LIGHT AND BELIEF 2012
Dinh Q Lê
Dinh Q Lê
Arts and culture also form a battlefield. And artists are the warriors in that battle. Like any other warriors, artists have specific responsibilities, namely: to serve the revolution, to serve the Nation, and to serve the people, here means the soldiers, the farmers, and the industrial workers […] Arts and culture, like any other activities, cannot separate from but must integrate into economics and politics.
Those are the words of Ho Chi Minh in his letter to Vietnamese artists during the Fine Art Exhibition in 1951. Taking his advice to heart, many artists from different backgrounds entered the war to become soldiers on the field of culture and ideology. Using their pencils, colors, and artistic talent as weapons, they arduously recorded the war scenes: the battles, the artillery, and the everyday life of people in the war. Light and Belief takes us through a journey with narratives from senior artist-soldiers, beautifully embellished with their animated sketches from wartime to shed light on a difficult and haunting period of national in transition towards independence.
Dinh Q Lê has delicately led the conversations with the seniors artists about their experiences witnessing the fate of the Vietnamese people who entered the war with determination and bravery. The artists shared with Lê their process of depicting life during battles (grieving and acknowledging the pain, but choosing to focus on positive scenes instead) and their sense of responsibilities in uplifting the spirit of soldiers (via both heartfelt conversations and propagandic arts). Most importantly, many artists expressed their anxiety about histories being lost as they grow older and their sketches deteriorate. To them, these war sketches are a way to document histories – the events and people that contributed to the liberation of Vietnam. Lê has blended scenes of the senior artists themselves becoming animated sketches in between interviews, to convey the message that the artists are history-weavers – a generation that silently contributed to their country. The story of Le Duy Ung, the volunteer artist who was blinded while recording sketches on battles, reverberates through the film as a testimony to the artists’ sacrifices.
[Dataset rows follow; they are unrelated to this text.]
-- ==== Sys2Proof/Machine/RegMap.lean ====
section
/-!
DEFINITION. The register map of BAR0: where each register lies (Tables 138, 139 and 143), its fields, its reset value and the access
types and update classes of its fields (R9, R10, R407, R410, R413). One function of namespace `R` for each register, giving
the byte offset of its slot; one constant of namespace `F` for each field; one row of `regTable` for each 64-bit word.
-/
namespace Sys2Proof.Machine

/-- A field of a register: lowest bit and width. A field of a register wider than 64 bits lies in word `lo / 64`. -/
structure Field where
  lo : Nat
  n  : Nat
  deriving DecidableEq, Repr

/-- Reset domains (Table 140). -/
inductive Dom where
  | aon | chip | engine | context | log
  deriving DecidableEq, Repr

/-- One 64-bit word of the register map. `dims` lists stride and count of each index, outermost first; the masks mark the
bits of each access type and class. `rw` is what software may write; `sticky` is RWS. -/
structure RegRow where
  base     : Nat
  dims     : List (Nat × Nat)
  narrow   : Bool          -- a 32-bit register
  dom      : Dom
  reset    : Nat
  rw       : Nat
  w1c      : Nat
  wo       : Nat
  static   : Nat
  boundary : Nat
  sticky   : Nat
  deriving DecidableEq, Repr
Producer: Tuấn Andrew Nguyễn
Executive producers: Dinh Q. Lê, Shoshana Wayne Gallery, 10 Chancery Lane Gallery, Sherman Contemporary Art Foundation
Unit production manager: Nguyễn Hoàng Quân
Research and Interviews: Lena Bùi, Dinh Q. Lê
Director of photography: Phunam
Camera operators: Phunam, Matt Lucero, Nguyễn Nhật Nam, Tuấn Andrew Nguyễn
Editor: Tuan Andrew Nguyễn
Color grading and Online: Phunam
Animation supervisor: Sunha Yoon Salaff
Animation: Sunha Yoon Salaff, Andres Salaff, Esther Shin, Eddie Moreno, Melvina Wong, Joshua Dotson
Score: Richard Horowitz
Re-recording mixer and Dialogue editor: Glen Alger Schricker
Production assistant: Huỳnh Ngô Vân Anh
Post-production assistant: Nguyễn Bích Trà
Artists: Lê Lam, Phan Oánh, Nguyễn Thụ, Trương Hiếu, Dương Ánh, Nguyễn Toàn Thi, Kim Tiến, Vũ Giáng Hương, Quách Phong, Huỳnh Phương Đông, Minh Phương
Artworks by: Dương Ánh, Kim Tiến, Huỳnh Phương Đông, Lê Lam, Minh Phương, Nguyễn Toàn Thi, Phan Oánh, Phan Thanh Châu, Quách Phong, Quang Thọ, Trương Hiếu, Vũ Giáng Hương
Dinh Q Lê (b. 1968, Ha Tien, Vietnam) possesses a diverse practice that is mindful of the complex interweaving of official and non-official histories, particularly in the minds of those who have undergone events whose facts are given little humanity. His work challenges the digital age in its surplus of representational data to force, expand, and reflect upon the significance of each individual image. In 2007, he co-founded San Art (alongside Tuan Andrew Nguyen, Phu Nam Thuc Ha, and Tiffany Chung). Dinh Q Lê is considered one of Vietnam’s most established artists whose practice has an extensive exhibition history worldwide. He lives and works in Ho Chi Minh City, Vietnam.